→ Task directions:
In the entries below, find every line with "drops" and copy it.

→ Data shown:
/-- The select bits that the encoder wrote choose the row, and the fields that it wrote are the operands. Bit 0 of the
offsets of JAL and the branches and inst[25] of the RV64I shifts are where well-formedness is needed. -/
theorem decodeRow_encode {i : Instr} (hwf : i.wf = true) : decodeRow (encode i) = some i := by
  cases i
  case lui | auipc => simp [encode, decodeRow]
  case jal rd imm => simp [encode, decodeRow, Field.jImm_jType imm rd _ (jumpOffsetOk_iff.1 hwf)]
  case jalr => simp [encode, decodeRow, decodeJalr]
  case beq rs1 rs2 imm | bne rs1 rs2 imm | blt rs1 rs2 imm | bge rs1 rs2 imm | bltu rs1 rs2 imm | bgeu rs1 rs2 imm =>
    simp [encode, decodeRow, decodeBranch, Field.bImm_bType imm rs2 rs1 _ _ (branchOffsetOk_iff.1 hwf)]
  case lb | lh | lw | lbu | lhu | lwu | ld => simp [encode, decodeRow, decodeLoad]
  case sb | sh | sw | sd => simp [encode, decodeRow, decodeStore]
  case addi | slti | sltiu | xori | ori | andi => simp [encode, decodeRow, decodeOpImm]
  case slli => simp [encode, decodeRow, decodeOpImm, decodeShiftLeftImm]
  case srli | srai => simp [encode, decodeRow, decodeOpImm, decodeShiftRightImm]
  case slliRv64 =>
    simp [encode, decodeRow, decodeOpImm, decodeShiftLeftImm, Field.funct7_shift64Type_of_wf hwf,
      -Field.funct7_shift64Type, place]
  case srliRv64 | sraiRv64 =>
    simp [encode, decodeRow, decodeOpImm, decodeShiftRightImm, Field.funct7_shift64Type_of_wf hwf,
      -Field.funct7_shift64Type, place]
  case add | sll | slt | sltu | xor | srl | or | and => simp [encode, decodeRow, decodeOp, decodeOpBase]
  case sub | sra => simp [encode, decodeRow, decodeOp, decodeOpAlt]
  case mul | mulh | mulhsu | mulhu | div | divu | rem | remu => simp [encode, decodeRow, decodeOp, decodeMulDiv]
  case fence | fenceI => simp [encode, decodeRow, decodeMiscMem]
  case ecall | ebreak => simp [encode, decodeRow, decodeSystem, decodePriv]
  case csrrw | csrrs | csrrc | csrrwi | csrrsi | csrrci => simp [encode, decodeRow, decodeSystem]
  case addiw | slliw | srliw | sraiw => simp [encode, decodeRow, decodeOpImm32]
  case addw | subw | sllw | srlw | sraw | mulw | divw | divuw | remw | remuw => simp [encode, decodeRow, decodeOp32]
  case lrW | scW | amoswapW | amoaddW | amoxorW | amoandW | amoorW | amominW | amomaxW | amominuW | amomaxuW =>
    simp [encode, decodeRow, decodeAmo, decodeAmoW]
  case lrD | scD | amoswapD | amoaddD | amoxorD | amoandD | amoorD | amominD | amomaxD | amominuD | amomaxuD =>
    simp [encode, decodeRow, decodeAmo, decodeAmoD]
  case flw | fld => simp [encode, decodeRow, decodeLoadFp]
  case fsw | fsd => simp [encode, decodeRow, decodeStoreFp]
  case fmaddS | fmaddD => simp [encode, decodeRow, decodeMadd]
  case fmsubS | fmsubD => simp [encode, decodeRow, decodeMsub]
  case fnmsubS | fnmsubD => simp [encode, decodeRow, decodeNmsub]
  case fnmaddS | fnmaddD => simp [encode, decodeRow, decodeNmadd]
  case faddS | fsubS | fmulS | fdivS | faddD | fsubD | fmulD | fdivD => simp [encode, decodeRow, decodeOpFp]
  case fsgnjS | fsgnjnS | fsgnjxS => simp [encode, decodeRow, decodeOpFp, decodeFp0010000]
  case fsgnjD | fsgnjnD | fsgnjxD => simp [encode, decodeRow, decodeOpFp, decodeFp0010001]
  case fminS | fmaxS => simp [encode, decodeRow, decodeOpFp, decodeFp0010100]
  case fminD | fmaxD => simp [encode, decodeRow, decodeOpFp, decodeFp0010101]
  case fcvtSD => simp [encode, decodeRow, decodeOpFp, decodeFp0100000]
  case fcvtDS => simp [encode, decodeRow, decodeOpFp, decodeFp0100001]
  case fsqrtS => simp [encode, decodeRow, decodeOpFp, decodeFp0101100]
  case fsqrtD => simp [encode, decodeRow, decodeOpFp, decodeFp0101101]
  case feqS | fltS | fleS => simp [encode, decodeRow, decodeOpFp, decodeFp1010000]
  case feqD | fltD | fleD => simp [encode, decodeRow, decodeOpFp, decodeFp1010001]
  case fcvtWS | fcvtWuS | fcvtLS | fcvtLuS => simp [encode, decodeRow, decodeOpFp, decodeFp1100000]
  case fcvtWD | fcvtWuD | fcvtLD | fcvtLuD => simp [encode, decodeRow, decodeOpFp, decodeFp1100001]
  case fcvtSW | fcvtSWu | fcvtSL | fcvtSLu => simp [encode, decodeRow, decodeOpFp, decodeFp1101000]
  case fcvtDW | fcvtDWu | fcvtDL | fcvtDLu => simp [encode, decodeRow, decodeOpFp, decodeFp1101001]
  case fmvXW | fclassS => simp [encode, decodeRow, decodeOpFp, decodeFp1110000]
  case fmvXD | fclassD => simp [encode, decodeRow, decodeOpFp, decodeFp1110001]
  case fmvWX => simp [encode, decodeRow, decodeOpFp, decodeFp1111000]
  case fmvDX => simp [encode, decodeRow, decodeOpFp, decodeFp1111001]

/-- Settles O2, by the row that the select bits of each instruction's word choose. -/
theorem decodeOfEncodeIsIdentity : Obligations.DecodeOfEncodeIsIdentity := by
  intro i hwf
  exact decode_eq_ok.2 (decodeRow_encode hwf)

end Sys2Proof

namespace Sys2Proof.Machine

/-! ## The mask of a row keeps the select bits of its word and drops the operands (R99, R270) -/

/-- A field that lies outside a mask is dropped by it. -/
theorem place_and_eq_zero {n m lo : Nat} {v : BitVec n} {mask : BitVec m} (h : mask.extractLsb' lo n = 0#n) :
    place m lo v &&& mask = 0#m := by
  refine BitVec.eq_of_getLsbD_eq fun i hi => ?_
  simp only [BitVec.getLsbD_and, getLsbD_place, BitVec.getLsbD_zero]
  by_cases hin : lo ≤ i ∧ i - lo < n
  · have hbit : mask.getLsbD i = false := by
      simpa [BitVec.getLsbD_extractLsb', hin] using congrArg (·.getLsbD (i - lo)) h
    simp [hbit]
  · rcases not_and_or.1 hin with hlo | hn
    · simp [hlo]
    · simp [BitVec.getLsbD_of_ge v (i - lo) (by omega)]

/-- The word of an instruction matches the row of the instruction: the mask drops every operand, whatever its value, and
what the encoder wrote in the select fields is the row's match. -/
theorem encode_and_rowMask (i : Instr) : encode i &&& rowMask i = rowMatch i := by
  cases i
  all_goals
    simp only [encode, rowMask, rType, iType, sType, bType, uType, jType, fenceType, shift64Type, amoType, r4Type,
      BitVec.and_or_distrib_right, place_and_eq_zero, BitVec.reduceExtractLsb', BitVec.or_zero, BitVec.zero_or]
    rfl

/-! ## A word that matches a row has the select bits of the row's words -/

/-- Every mask covers the major opcode (R98). -/
theorem rowMask_opcode (i : Instr) : (rowMask i).extractLsb' 0 7 = BitVec.allOnes 7 := by
  cases i
  all_goals
    rw [rowMask]
    decide

section
variable {w : Word} {j : Instr}

/-- A field that the mask covers. -/
theorem extract_of_rowMatch (h : w &&& rowMask j = rowMatch j) {lo n : Nat}
    (hm : (rowMask j).extractLsb' lo n = BitVec.allOnes n) : w.extractLsb' lo n = (encode j).extractLsb' lo n := by
  have e := congrArg (BitVec.extractLsb' lo n) (h.trans (encode_and_rowMask j).symm)
  rwa [BitVec.extractLsb'_and, BitVec.extractLsb'_and, hm, BitVec.and_allOnes, BitVec.and_allOnes] at e

theorem opcode_of_rowMatch (h : w &&& rowMask j = rowMatch j) : Field.opcode w = Field.opcode (encode j) :=
  extract_of_rowMatch h (rowMask_opcode j)

theorem funct3_of_rowMatch (h : w &&& rowMask j = rowMatch j) (hm : (rowMask j).extractLsb' 12 3 = BitVec.allOnes 3) :
    Field.funct3 w = Field.funct3 (encode j) := extract_of_rowMatch h hm

theorem funct7_of_rowMatch (h : w &&& rowMask j = rowMatch j) (hm : (rowMask j).extractLsb' 25 7 = BitVec.allOnes 7) :
    Field.funct7 w = Field.funct7 (encode j) := extract_of_rowMatch h hm

/-- Where the mask covers the whole word there is one word in the row. -/
theorem eq_encode_of_rowMatch (h : w &&& rowMask j = rowMatch j) (hm : rowMask j = BitVec.allOnes 32) :
    w = encode j := by
  have e := h.trans (encode_and_rowMask j).symm
  rwa [hm, BitVec.and_allOnes, BitVec.and_allOnes] at e

end

/-- `i` is an instruction of this hardware, and its row is that of `j`. -/
def sameRow (j i : Instr) : Bool :=
  !(rowGroup i).listedOnly && decide (rowMask i = rowMask j) && decide (rowMatch i = rowMatch j)

theorem sameRow_iff {j i : Instr} :
    sameRow j i = true ↔ (rowGroup i).listedOnly = false ∧ rowMask i = rowMask j ∧ rowMatch i = rowMatch j := by
  simp [sameRow, and_assoc]

/-- The rows of this hardware: the select bits, which are those of the row's own words, lead the decoder to the row. -/
theorem decodeRow_any_sameRow {w : Word} {j : Instr} (hj : (rowGroup j).listedOnly = false)
    (h : w &&& rowMask j = rowMatch j) : (decodeRow w).any (sameRow j) = true := by
  have hop := opcode_of_rowMatch h
  cases j
  case lui | auipc | jal =>
    simp [decodeRow, hop, encode, sameRow, rowMask, rowMatch, rowGroup, Group.listedOnly]
  case jalr =>
    have h3 := funct3_of_rowMatch h (by rw [rowMask]; decide)
    simp [decodeRow, hop, encode, decodeJalr, h3, sameRow, rowMask, rowMatch, rowGroup, Group.listedOnly]
  case beq | bne | blt | bge | bltu | bgeu =>
    have h3 := funct3_of_rowMatch h (by rw [rowMask]; decide)
    simp [decodeRow, hop, encode, decodeBranch, h3, sameRow, rowMask, rowMatch, rowGroup, Group.listedOnly]
  case lb | lh | lw | lbu | lhu =>
    have h3 := funct3_of_rowMatch h (by rw [rowMask]; decide)
    simp [decodeRow, hop, encode, decodeLoad, h3, sameRow, rowMask, rowMatch, rowGroup, Group.listedOnly]
  case sb | sh | sw =>
    have h3 := funct3_of_rowMatch h (by rw [rowMask]; decide)
    simp [decodeRow, hop, encode, decodeStore, h3, sameRow, rowMask, rowMatch, rowGroup, Group.listedOnly]
  case addi | slti | sltiu | xori | ori | andi =>
    have h3 := funct3_of_rowMatch h (by rw [rowMask]; decide)
    simp [decodeRow, hop, encode, decodeOpImm, h3, sameRow, rowMask, rowMatch, rowGroup, Group.listedOnly]
  case slli | srli | srai =>
    have h3 := funct3_of_rowMatch h (by rw [rowMask]; decide)
    have h7 := funct7_of_rowMatch h (by rw [rowMask]; decide)
    simp [decodeRow, hop, encode, decodeOpImm, h3, decodeShiftLeftImm, decodeShiftRightImm, h7, sameRow, rowMask, rowMatch,
      rowGroup, Group.listedOnly]
  case add | sub | sll | slt | sltu | xor | srl | sra | or | and | mul | mulh | mulhsu | mulhu | div | divu | rem | remu =>
    have h3 := funct3_of_rowMatch h (by rw [rowMask]; decide)
    have h7 := funct7_of_rowMatch h (by rw [rowMask]; decide)
    simp [decodeRow, hop, encode, decodeOp, h7, decodeOpBase, decodeOpAlt, decodeMulDiv, h3, sameRow, rowMask, rowMatch,
      rowGroup, Group.listedOnly]
  case fence =>
    have h3 := funct3_of_rowMatch h (by rw [rowMask]; decide)
    have hfm : Field.fm w = Field.fm _ := extract_of_rowMatch h (by rw [rowMask]; decide)
    have h1 : Field.rs1 w = Field.rs1 _ := extract_of_rowMatch h (by rw [rowMask]; decide)
    have hrd : Field.rd w = Field.rd _ := extract_of_rowMatch h (by rw [rowMask]; decide)
    simp [decodeRow, hop, encode, decodeMiscMem, h3, hfm, h1, hrd, sameRow, rowMask, rowMatch, rowGroup, Group.listedOnly]
  case fenceI | ecall | ebreak =>
    rw [eq_encode_of_rowMatch h (by decide), decodeRow_encode rfl]
    decide
  case csrrw | csrrs | csrrc | csrrwi | csrrsi | csrrci =>
    have h3 := funct3_of_rowMatch h (by rw [rowMask]; decide)
    simp [decodeRow, hop, encode, decodeSystem, h3, sameRow, rowMask, rowMatch, rowGroup, Group.listedOnly]
  all_goals cases hj
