-- ==== Sys2Proof/Machine/Checksum.lean ====
section
/-! DEFINITION. The Checksum Engine's commands (40_checksum.md R132 to R138). -/

namespace Sys2Proof.Machine

/-- `ACC off, cnt` (R132): the sum `off + cnt` is compared as an integer. -/
def execAcc (off cnt : BitVec 16) (s : State) : Host.Outcome State Fault Refusal :=
  .next <|
    if off.toNat + cnt.toNat > Config.pbCap then s.raise .bounds
    else { s with sum := s.acc off.toNat cnt.toNat s.sum }.complete

/-- `FOLD` (R133): `SUM` is not changed. -/
def execFold (s : State) : Host.Outcome State Fault Refusal :=
  .next (s.withResult (fold s.sum).toNat).complete

/-- What keeps a command off an inconsistent layer-4 length (R136 to R138, 42_builders.md R184), in the
order of the checks: the total length below the header length, the payload past the buffer, the payload
below `least` bytes. -/
def State.l4Fault (s : State) (least : Nat) : Option CmdFault :=
  if s.ipTotLen < s.ihl then some .badLength
  else if 14 + s.ipTotLen > Config.pbCap then some .bounds
  else if s.l4Len < least then some .badLength
  else none

/-- A checksum injected at `f` and handed back in `RESULT` (R135 to R138). -/
def State.injectCommand (s : State) (f : Nat) (sumOf : State → BitVec 32) : State :=
  ((s.inject f sumOf).withResult (s.checksumFor f sumOf).toNat).complete

/-- `CK.IP` (R135). -/
def execCkIp (s : State) : Host.Outcome State Fault Refusal := .next (s.injectCommand 24 State.ipSum)

/-- `CK.ICMP` (R136). -/
def execCkIcmp (s : State) : Host.Outcome State Fault Refusal :=
  .next <|
    match s.l4Fault 4 with
    | some f => s.raise f
    | none => s.injectCommand (s.l4Base + 2) State.icmpSum

/-- `CK.UDP` (R137): the pseudo-header protocol is 17 whatever `PB[23]` holds. -/
def execCkUdp (s : State) : Host.Outcome State Fault Refusal :=
  .next <|
    match s.l4Fault 8 with
    | some f => s.raise f
    | none => s.injectCommand (s.l4Base + 6) (fun t => t.l4Sum protoUdp)

/-- `CK.TCP` (R138): the pseudo-header protocol is 6. -/
def execCkTcp (s : State) : Host.Outcome State Fault Refusal :=
  .next <|
    match s.l4Fault 20 with
    | some f => s.raise f
    | none => s.injectCommand (s.l4Base + 16) (fun t => t.l4Sum protoTcp)

end Sys2Proof.Machine
end

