-- ==== Sys2Proof/Machine/Builders.lean ====
section
/-! DEFINITION. The Message Builders (42_builders.md R180 to R186): checks first, then the writes in the
order of the rule, then the checksums, then `Transmit` (R181). -/

namespace Sys2Proof.Machine

/-- The body of `BuildArpReply` (R182): the request's sender becomes the reply's destination and target. -/
def State.arpReplyFrame (s : State) : State :=
  s.memWrites
    [(0, 6, s.memRead 22 6), (6, 6, s.localMac.toNat),
     (20, 2, arpReply), (22, 6, s.localMac.toNat), (28, 4, s.localIp.toNat),
     (32, 6, s.memRead 22 6), (38, 4, s.memRead 28 4)]

/-- `BuildArpReply` (R182). -/
def execBuildArpReply (s : State) : Host.Outcome State Fault Refusal := .next (s.arpReplyFrame.transmit 42)

/-- The body of `BuildArpRequest` (R183): every one of the 42 bytes is written. -/
def State.arpRequestFrame (s : State) (ip : BitVec 32) : State :=
  s.memWrites
    [(0, 6, 0xFFFFFFFFFFFF), (6, 6, s.localMac.toNat), (12, 2, typeArp),
     (14, 2, 0x0001), (16, 2, 0x0800), (18, 1, 6), (19, 1, 4), (20, 2, arpRequest),
     (22, 6, s.localMac.toNat), (28, 4, s.localIp.toNat), (32, 6, 0), (38, 4, ip.toNat)]

/-- `BuildArpRequest` as the state machine performs it too (R183, 44_fsm.md R233). -/
def State.sendArpRequest (s : State) (ip : BitVec 32) : State := (s.arpRequestFrame ip).transmit 42

/-- `BuildArpRequest ip` (R183). -/
def execBuildArpRequest (ip : BitVec 32) (s : State) : Host.Outcome State Fault Refusal :=
  .next (s.sendArpRequest ip)

/-- `SwapEth()` (R184). -/
def State.swapEth (s : State) : State := s.memWrites [(0, 6, s.memRead 6 6), (6, 6, s.memRead 0 6)]

/-- `SwapIp()` (R184). -/
def State.swapIp (s : State) : State := s.memWrites [(26, 4, s.memRead 30 4), (30, 4, s.memRead 26 4)]

/-- The body of `BuildIcmpEchoReply` (R184), up to `Transmit`. -/
def State.icmpReplyFrame (s : State) : State :=
  (s.swapEth.swapIp.memWrite s.swapEth.swapIp.l4Base 1 0).injectIcmp

/-- `BuildIcmpEchoReply` (R184). The second `BOUNDS` check is R65 and R288 on the length the command
transmits: only with `Ihl() = 0`, where the checksum field lies on the total length, can it differ from
the one checked first (log 9). -/
def execBuildIcmpEchoReply (s : State) : Host.Outcome State Fault Refusal :=
  .next <|
    match s.l4Fault 4 with
    | some f => s.raise f
    | none =>
      if 14 + s.icmpReplyFrame.ipTotLen > Config.pbCap then s.raise .bounds
      else s.icmpReplyFrame.transmit (14 + s.icmpReplyFrame.ipTotLen)

/-- The header writes of `BuildUdpReply` (R185): addresses exchanged, ports exchanged, UDP length. `u` is
`L4Base()` as the command found it, `n` the payload's length. -/
def State.udpReplyPorts (s : State) (u n : Nat) : State :=
  s.swapEth.swapIp.memWrites
    [(u, 2, s.swapEth.swapIp.memRead (u + 2) 2), (u + 2, 2, s.swapEth.swapIp.memRead u 2), (u + 4, 2, 8 + n)]

/-- The IPv4 header of the reply (R185): the total length, then `InjectIp()`. -/
def State.udpReplyHeader (s : State) (u n : Nat) : State :=
  ((s.udpReplyPorts u n).memWrite 16 2 ((s.udpReplyPorts u n).ihl + 8 + n)).injectIp

/-- The reply with its payload, before `InjectUdp()` (R185). -/
def State.udpReplyPayload (s : State) (u n : Nat) : State :=
  (s.udpReplyHeader u n).pbStore (u + 8) (s.psbBytes 0 n)

/-- `BuildUdpReply` (R185). The second `BOUNDS` check is R65 and R288 on what `InjectUdp()` sums: only with
`Ihl() = 0`, where the ports lie on the header length and the total length, can it differ from the one
checked first (log 9). -/
def execBuildUdpReply (s : State) : Host.Outcome State Fault Refusal :=
  .next <|
    if s.l4Base + 8 + s.psbLen.toNat > Config.pbCap then s.raise .bounds
    else if (s.udpReplyPayload s.l4Base s.psbLen.toNat).l4Base
        + (s.udpReplyPayload s.l4Base s.psbLen.toNat).l4Len > Config.pbCap then s.raise .bounds
    else (s.udpReplyPayload s.l4Base s.psbLen.toNat).injectUdp.transmit (s.l4Base + 8 + s.psbLen.toNat)

/-- The TCP header length in bytes (R186): 24 with the option of a SYN, 20 otherwise. -/
def tcpHeaderLength (f : Nat) : Nat := if f = flagSyn then 24 else 20

/-- The payload length (R186): only PUSH-ACK carries the payload. -/
def State.tcpPayloadLength (s : State) (f : Nat) : Nat := if f = flagPushAck then s.psbLen.toNat else 0

/-- The Ethernet and IPv4 headers of `BuildTcpSegment` (R186). -/
def State.tcpIpHeader (s : State) (f : Nat) : State :=
  s.memWrites
    [(0, 6, s.ctxDstMac.toNat), (6, 6, s.ctxSrcMac.toNat), (12, 2, typeIpv4),
     (14, 1, 0x45), (15, 1, 0x00), (16, 2, 20 + tcpHeaderLength f + s.tcpPayloadLength f),
     (18, 2, s.ipId.toNat), (20, 2, 0x0000), (22, 1, s.params.ipTtl.toNat), (23, 1, protoTcp), (24, 2, 0),
     (26, 4, s.ctxSrcIp.toNat), (30, 4, s.ctxDstIp.toNat)]

/-- The TCP header of `BuildTcpSegment` (R186); a SYN carries zero numbers and the MSS option. -/
def State.tcpHeader (s : State) (f : Nat) : State :=
  (s.tcpIpHeader f).memWrites
    ([(34, 2, s.ctxSrcPort.toNat), (36, 2, s.ctxDstPort.toNat),
      (38, 4, if f = flagSyn then 0 else s.tcpSeq.toNat), (42, 4, if f = flagSyn then 0 else s.tcpAck.toNat),
      (46, 2, tcpHeaderLength f / 4 * 4096 + f), (48, 2, s.params.tcpWindow.toNat), (50, 2, 0), (52, 2, 0)]
      ++ if f = flagSyn then [(54, 4, Config.mssOption)] else [])

/-- The whole segment of `BuildTcpSegment` (R186), checksums injected. -/
def State.tcpFrame (s : State) (f : Nat) : State :=
  ((s.tcpHeader f).pbStore (34 + tcpHeaderLength f)
    (s.psbBytes 0 (s.tcpPayloadLength f))).injectIp.injectTcp

/-- `BuildTcpSegment` for an accepted flag field, as the state machine performs it too (R186, 44_fsm.md
R235, R237). -/
def State.sendTcpSegment (s : State) (f : Nat) : State :=
  (s.tcpFrame f).transmit (14 + 20 + tcpHeaderLength f + s.tcpPayloadLength f)

/-- `BuildTcpSegment flags` (R186). -/
def execBuildTcpSegment (flags : BitVec 16) (s : State) : Host.Outcome State Fault Refusal :=
  .next <| if flags.toNat ∈ acceptedTcpFlags then s.sendTcpSegment flags.toNat else s.raise .badOperand

end Sys2Proof.Machine
end

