-- ==== Sys2Proof/Proofs/ClassifierAnswers.lean ====
section
/-! PROOFS. What the Frame Classifier's predicates answer (41_classifier.md R151 to R166). The fields they read
are stated once as words of `PB`, each predicate once as an equivalence, and the two ways a classifier command
ends once for all fourteen. -/

namespace Sys2Proof.Machine

/-! ### A field as a word -/

theorem toNat_append_byte {w : Nat} (x : BitVec w) (b : Byte) : (x ++ b).toNat = x.toNat * 256 + b.toNat := by
  rw [BitVec.toNat_append, ← Nat.shiftLeft_add_eq_or_of_lt b.isLt, Nat.shiftLeft_eq]

section

variable (s : State) (a : Nat)

theorem State.memRead_two_eq_shortAt : s.memRead a 2 = (shortAt s a).toNat := by
  rw [State.memRead_two, shortAt, toNat_append_byte]

theorem State.memRead_four_eq_longAt : s.memRead a 4 = (longAt s a).toNat := by
  simp only [State.memRead_four, longAt, toNat_append_byte]
  omega

theorem State.memRead_six_eq_macAt : s.memRead a 6 = (macAt s a).toNat := by
  simp only [State.memRead_six, macAt, toNat_append_byte]
  omega

theorem State.memRead_one_eq_iff (v : Byte) : s.memRead a 1 = v.toNat ↔ s.pbAt a = v := by
  rw [State.memRead_one, BitVec.toNat_inj]

theorem State.memRead_two_eq_iff (v : BitVec 16) : s.memRead a 2 = v.toNat ↔ shortAt s a = v := by
  rw [State.memRead_two_eq_shortAt, BitVec.toNat_inj]

theorem State.memRead_four_eq_iff (v : BitVec 32) : s.memRead a 4 = v.toNat ↔ longAt s a = v := by
  rw [State.memRead_four_eq_longAt, BitVec.toNat_inj]

theorem State.memRead_six_eq_iff (v : BitVec 48) : s.memRead a 6 = v.toNat ↔ macAt s a = v := by
  rw [State.memRead_six_eq_macAt, BitVec.toNat_inj]

end

section

variable (s : State)

/-! ### Header location (20_memory.md R77) -/

theorem State.l4Base_eq_payloadOffset : s.l4Base = payloadOffset s := by
  rw [State.l4Base, State.ihl_eq, payloadOffset]

theorem State.mqBase_eq_mqttOffset : s.mqBase = mqttOffset s := by
  rw [State.mqBase, State.tcpDoff, State.memRead_one, State.l4Base_eq_payloadOffset, mqttOffset]

/-- `TcpFlags()` is the low 12 bits of the word that starts with the data offset (R73). -/
theorem State.tcpFlags_eq_flagField : s.tcpFlags = (flagField s).toNat := by
  rw [State.tcpFlags, State.l4Base_eq_payloadOffset, State.memRead_two_eq_shortAt, flagField,
    BitVec.toNat_setWidth]

/-! ### The shared conditions (R151) -/

/-- The header sum cannot wrap, so its fold is zero exactly when the exact sum is a positive multiple of
0xFFFF. -/
theorem State.ipOk_iff : s.ipOk = true ↔ ipHeaderValid s := by
  rw [State.ipOk, Bool.and_eq_true, decide_eq_true_iff, decide_eq_true_iff, fold_eq_zero, State.ipSum_toNat,
    State.ihl_eq]
  exact and_congr_left' (s.memRead_two_eq_iff 12 0x0800#16)

theorem State.macLocal_iff : s.macLocal = true ↔ forThisNode s :=
  decide_eq_true_iff.trans (s.memRead_six_eq_iff 0 s.localMac)

theorem State.lenOk_iff (least : Nat) :
    s.lenOk least = true ↔ s.ihl ≤ s.ipTotLen ∧ least ≤ s.l4Len ∧ 14 + s.ipTotLen ≤ 1522 := by
  rw [State.lenOk, Bool.and_eq_true, Bool.and_eq_true, decide_eq_true_iff, decide_eq_true_iff,
    decide_eq_true_iff, and_assoc]
  exact Iff.rfl

/-! ### The predicates (R152 to R165) -/

theorem State.isIpUnicast_iff : s.isIpUnicast = true ↔ ipHeaderValid s ∧ longAt s 30 = s.localIp := by
  rw [State.isIpUnicast, Bool.and_eq_true, decide_eq_true_iff]
  exact and_congr s.ipOk_iff (s.memRead_four_eq_iff 30 s.localIp)

theorem State.isPingRequest_iff :
    s.isPingRequest = true ↔ ipHeaderValid s ∧ s.pbAt 23 = 1#8 ∧ s.pbAt (payloadOffset s) = 8#8 := by
  rw [State.isPingRequest, State.l4Base_eq_payloadOffset, Bool.and_eq_true, Bool.and_eq_true,
    decide_eq_true_iff, decide_eq_true_iff, and_assoc]
  exact and_congr s.ipOk_iff
    (and_congr (s.memRead_one_eq_iff 23 1#8) (s.memRead_one_eq_iff (payloadOffset s) 8#8))
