-- ==== Sys2Proof/Machine/Step.lean ====
section
/-!
DEFINITION. One step: the command at the front of the queue carried out on the state with the queue's rest.
On an empty queue the block idles (log 1).
-/

namespace Sys2Proof.Machine

/-- A state with its queue of waiting commands replaced. -/
def State.withPending (s : State) (q : List Instr) : State := { s with pending := q }

/-- One step. -/
def step (s : State) : Host.Outcome State Fault Refusal :=
  match s.pending with
  | [] => .next s
  | c :: rest => exec c (s.withPending rest)

/-- The state with the command that a word spells put at the front of its queue; unchanged where the word spells none,
which is every word (Decode.lean). -/
def State.withFetchWord (s : State) (nbits w : Nat) : State :=
  match decodeTableWord nbits w with
  | some c => s.withPending (c :: s.pending)
  | none => s

end Sys2Proof.Machine
end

→ Reply:
/-! ## The mask of a row keeps the select bits of its word and drops the operands (R99, R270) -/
/-- The word of an instruction matches the row of the instruction: the mask drops every operand, whatever its value, and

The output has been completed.